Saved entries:
- - - - -

/-- The page of orphaned completions: LSP bit 0 empties the list after a read that is not refused (R405). -/
theorem exec_logOrphanedCompletions (hp : portExists s (portId x) = true) (hr : (ctl s (portId x)).ready = true)
    (k : BitVec 7) (o n : BitVec 32) : exec (.logOrphanedCompletions x cid k o n) s = .next (
      let t := logData s (portId x) cid.toNat o.toNat n.toNat (orphanPage s)
      if k.getLsbD 0 && o.toNat ≤ (orphanPage s).length then { t with prt := { t.prt with orphans := [] } } else t) :=
  exec_adminCmd rfl hp hr rfl

end Sys2Proof.Machine

open Sys2Proof Sys2Proof.Machine

/-- Settles O40: every page but the orphaned completions' is read without an effect. -/
theorem subsystemLogs : Obligations.SubsystemLogs := by
  unfold Obligations.SubsystemLogs
  refine ⟨?_, ?_, ?_, ?_, ?_, ?_, ?_, ?_, ?_, ?_, ?_, ?_, ?_, ?_, ?_, ?_, ?_, ?orphansEmptied, ?orphansKept⟩
  case orphansEmptied =>
    exact fun x i o n k s hp hr hk hfit =>
      (exec_logOrphanedCompletions hp hr k o n).trans (congrArg _ (if_pos (by rw [hk, decide_eq_true hfit]; rfl)))
  case orphansKept =>
    exact fun x i o n k s hp hr hk =>
      (exec_logOrphanedCompletions hp hr k o n).trans (congrArg _ (if_neg (by rw [hk]; exact Bool.false_ne_true)))
  all_goals exact fun x i o n s => exec_logPage rfl

end

section
/-! Set Features over ports, control sets, spindles, background tasks, heat and modes (R100, R197, R220, R342, R362). -/
namespace Sys2Proof.Machine
open Sys2Proof

variable {s : State} {x cid p : Nat}

/-- Set Features of a ready controller with Save clear does the feature's work. -/
theorem exec_setFeat {y : HPort} {i : BitVec 16} {c : Instr} {f : State → Nat → Nat → State} {t : State}
    (h : exec c s = .next (setFeat s y i false f)) (hp : portExists s (portId y) = true)
    (hr : (ctl s (portId y)).ready = true) (hf : f s (portId y) i.toNat = t) : exec c s = .next t :=
  exec_adminCmd h hp hr hf

/-! ### Ports -/

/-- A disable or a retrain needs a mechanism that is quiet (R100). -/
theorem setD0_unquiet {a : Nat} (hc : claimed s (baseTTH p) = false) (ha : a = 1 ∨ a = 3) (hq : mechQuiet s p = false) :
    setD0 p a s x cid = sequenceError s x cid := by
  simp [setD0, hc, ha, hq]

theorem setD0_disable (hc : claimed s (baseTTH p) = false) (hq : mechQuiet s p = true) :
    setD0 p 1 s x cid = adminOk (portDisable s p) x cid 0 := by
  simp [setD0, hc, hq]

theorem setD0_enable (hc : claimed s (baseTTH p) = false) : setD0 p 2 s x cid = adminOk (portEnable s p) x cid 0 := by
  simp [setD0, hc]

theorem setD0_retrain (hc : claimed s (baseTTH p) = false) (hq : mechQuiet s p = true) :
    setD0 p 3 s x cid = adminOk (portRetrain s p) x cid 0 := by
  simp [setD0, hc, hq]

/-! ### Control sets -/

/-- What an override leaves for the mechanism: the set it asks for, and the command that waits for the switch (R197). -/
def overrideAsked (s : State) (p : Nat) (d : Word) (x cid : Nat) : State :=
  setSpn s p fun z => { z with
    setOvr := if bitOf d 23 then some (getF d ⟨8, 8⟩) else none
    ovrCmd := some (x, cid)
    ovrWait := true }

/-- An override switches at once unless a switch runs in the engine, which it waits for (R197). -/
theorem setD4_accepted {d : Word} (hd : getF d ⟨0, 5⟩ = p) (hc : claimed s (baseBRD (p / 2)) = false)
    (hn : (spnOf s p).ovrCmd = none) : setD4 d s x cid =
      if switching s p then overrideAsked s p d x cid else overrideSwitch (overrideAsked s p d x cid) p := by
  subst hd
  simp only [setD4, hc, hn, Option.isSome_none, Bool.false_eq_true, if_false]
  rfl

/-! ### Spindles -/

theorem setD5_run {n : Nat} (hc : claimed s (baseSPN p) = false) (hn : stepSpeed s p n ≠ 0) : setD5 p 1 n s x cid =
    adminOk (askRun (setSpn (fset (fset s (SPN_CTRL p) SPN_CTRL_REQ 1) (SPN_CTRL p) SPN_CTRL_STEP n) p fun z =>
      { z with override := true }) p) x cid 0 := by
  simp [setD5, hc, hn]

theorem setD5_stop (hc : claimed s (baseSPN p) = false) (hf : mechInFlight s p = false) (n : Nat) : setD5 p 2 n s x cid =
    adminOk (askStop (setSpn (fset s (SPN_CTRL p) SPN_CTRL_REQ 0) p fun z => { z with override := true }) p false)
      x cid 0 := by
  simp [setD5, hc, hf]

theorem setD5_policy (hc : claimed s (baseSPN p) = false) (n : Nat) : setD5 p 3 n s x cid =
    adminOk (setSpn s p fun z => { z with override := false }) x cid 0 := by
  simp [setD5, hc]

/-! ### Tasks, heat and modes -/

/-- N_URG, FP_US, the KINDs' enables and the scrub period in days, each in its range (R362). -/
theorem setE9_inRange {d e : Word} (hc : claimed s baseBGW = false) (hn1 : 2 ≤ getF d ⟨0, 7⟩) (hn2 : getF d ⟨0, 7⟩ ≤ 64)
    (hf : 1 ≤ getF d ⟨8, 8⟩) (hd1 : 1 ≤ getF e ⟨0, 16⟩) (hd2 : getF e ⟨0, 16⟩ ≤ 3650) : setE9 d e s x cid =
      adminOk (forAll (rangeFrom 0 64) (forAll (rangeFrom 0 taskCount)
        (fset (fset s BGW_CTRL BGW_CTRL_N_URG (getF d ⟨0, 7⟩)) BGW_CTRL BGW_CTRL_FP_US (getF d ⟨8, 8⟩)) fun s t =>
          fsetb s (BGW_TASK_CTRL t) BGW_TASK_CTRL_EN (bitOf d (16 + taskKind s t))) fun s t =>
            wrN s (BGW_TASK_PERIOD t) (getF e ⟨0, 16⟩ * 86400)) x cid 0 := by
  unfold setE9
  dsimp only
  rw [if_neg (by rw [hc]; decide), if_neg (by omega)]

theorem setEA_inRange {d e : Word} (hc : claimed s baseTHM = false) (h1 : 10 ≤ getF d ⟨0, 8⟩) (h2 : getF d ⟨0, 8⟩ ≤ 200) :
    setEA d e s x cid = adminOk (fset (fsetb (fset s THM_CTRL THM_CTRL_CAL_DT (getF d ⟨0, 8⟩)) THM_CTRL
      THM_CTRL_AUTO_CAL (bitOf d 8)) THM_THR_MAP THM_THR_MAP_MAP (getF e ⟨0, 24⟩)) x cid 0 := by
  unfold setEA
  dsimp only
  rw [if_neg (by rw [hc]; decide), if_neg (by omega)]

section
variable {d : Word} {v : Nat} (hv : getF d ⟨0, 4⟩ = v) (hc : claimed s basePWR = false) (ho : forceOk v = true)
  (hi : getF d ⟨8, 8⟩ ≠ 0) (h7 : v ≠ 7)
include hv hc ho hi h7

/-- A forced mode other than MAINT is stored with SWEEP_IDLE and REB_AUTO, and the command completes (R342). -/
theorem setEE_stored (hm : ¬(mode s = 0xA ∨ mode s = 8 ∨ mode s = 9)) (hB : v ≠ 0xB) : setEE d s x cid =
    adminOk (setForce (fset (fset s PWR_CFG PWR_CFG_SWEEP_IDLE (getF d ⟨8, 8⟩)) PWR_CFG PWR_CFG_REB_AUTO (getF d ⟨16, 1⟩)) v)
      x cid 0 := by
  subst hv
  simp [setEE, hc, ho, hi, h7, hm, hB]

/-- In STANDBY, HANDOVER and SAFE the force is stored, and the command is out of sequence (R342). -/
theorem setEE_outOfSequence (hm : mode s = 0xA ∨ mode s = 8 ∨ mode s = 9) :
    setEE d s x cid = sequenceError (setForce s v) x cid := by
  subst hv
  simp [setEE, hc, ho, hi, h7, hm]

end

end Sys2Proof.Machine

open Sys2Proof Sys2Proof.Machine

/-- Settles O42: each command does its feature's work, by the action and the range of its fields. -/
theorem portAndSpindleSettings : Obligations.PortAndSpindleSettings := by
  unfold Obligations.PortAndSpindleSettings
  refine ⟨?disable, ?disableUnquiet, ?enable, ?retrain, ?overrideWaits, ?overrideSwitches, ?run, ?stop, ?policy, ?tasks,
    ?heat, ?mode, ?modeOutOfSequence⟩
  case disable => exact fun x i p s hp hr hc hq => exec_setFeat rfl hp hr (setD0_disable hc hq)
  case disableUnquiet => exact fun x i p s hp hr hc hq => exec_setFeat rfl hp hr (setD0_unquiet hc (.inl rfl) hq)
  case enable => exact fun x i p s hp hr hc => exec_setFeat rfl hp hr (setD0_enable hc)
  case retrain => exact fun x i p s hp hr hc hq => exec_setFeat rfl hp hr (setD0_retrain hc hq)
  case overrideWaits =>
    exact fun x i d p s hp hr hd hc hn hw => exec_setFeat rfl hp hr ((setD4_accepted hd hc hn).trans (if_pos hw))
  case overrideSwitches =>
    exact fun x i d p s hp hr hd hc hn hw =>
      exec_setFeat rfl hp hr ((setD4_accepted hd hc hn).trans (if_neg (by rw [hw]; exact Bool.false_ne_true)))
  case run => exact fun x i p n s hp hr hc hn => exec_setFeat rfl hp hr (setD5_run hc hn)
  case stop => exact fun x i p s hp hr hc hf => exec_setFeat rfl hp hr (setD5_stop hc hf 0)
  case policy => exact fun x i p s hp hr hc => exec_setFeat rfl hp hr (setD5_policy hc 0)
  case tasks =>
    exact fun x i d e s hp hr hc hn1 hn2 hf hd1 hd2 => exec_setFeat rfl hp hr (setE9_inRange hc hn1 hn2 hf hd1 hd2)
  case heat => exact fun x i d e s hp hr hc h1 h2 => exec_setFeat rfl hp hr (setEA_inRange hc h1 h2)
  case mode =>
    exact fun x i d v m s hp hr hv hm hc ho hi h7 hA h8 h9 hB =>
      exec_setFeat rfl hp hr (setEE_stored hv hc ho hi h7 (by omega) hB)
  case modeOutOfSequence =>
    exact fun x i d v m s hp hr hv hm hc ho hi h7 hbusy =>
      exec_setFeat rfl hp hr (setEE_outOfSequence hv hc ho hi h7 (hm ▸ hbusy))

- - - - -

_TASK BRIEF_
Print, from the entries above, the line with "theorem setD0_retrain (hc", the line with "simp [setD5, hc, hn]" and all lines between them, exactly and with nothing else.

_RESULT OF THE EXERCISE_
theorem setD0_retrain (hc : claimed s (baseTTH p) = false) (hq : mechQuiet s p = true) :
    setD0 p 3 s x cid = adminOk (portRetrain s p) x cid 0 := by
  simp [setD0, hc, hq]

/-! ### Control sets -/

/-- What an override leaves for the mechanism: the set it asks for, and the command that waits for the switch (R197). -/
def overrideAsked (s : State) (p : Nat) (d : Word) (x cid : Nat) : State :=
  setSpn s p fun z => { z with
    setOvr := if bitOf d 23 then some (getF d ⟨8, 8⟩) else none
    ovrCmd := some (x, cid)
    ovrWait := true }

/-- An override switches at once unless a switch runs in the engine, which it waits for (R197). -/
theorem setD4_accepted {d : Word} (hd : getF d ⟨0, 5⟩ = p) (hc : claimed s (baseBRD (p / 2)) = false)
    (hn : (spnOf s p).ovrCmd = none) : setD4 d s x cid =
      if switching s p then overrideAsked s p d x cid else overrideSwitch (overrideAsked s p d x cid) p := by
  subst hd
  simp only [setD4, hc, hn, Option.isSome_none, Bool.false_eq_true, if_false]
  rfl

/-! ### Spindles -/

theorem setD5_run {n : Nat} (hc : claimed s (baseSPN p) = false) (hn : stepSpeed s p n ≠ 0) : setD5 p 1 n s x cid =
    adminOk (askRun (setSpn (fset (fset s (SPN_CTRL p) SPN_CTRL_REQ 1) (SPN_CTRL p) SPN_CTRL_STEP n) p fun z =>
      { z with override := true }) p) x cid 0 := by
  simp [setD5, hc, hn]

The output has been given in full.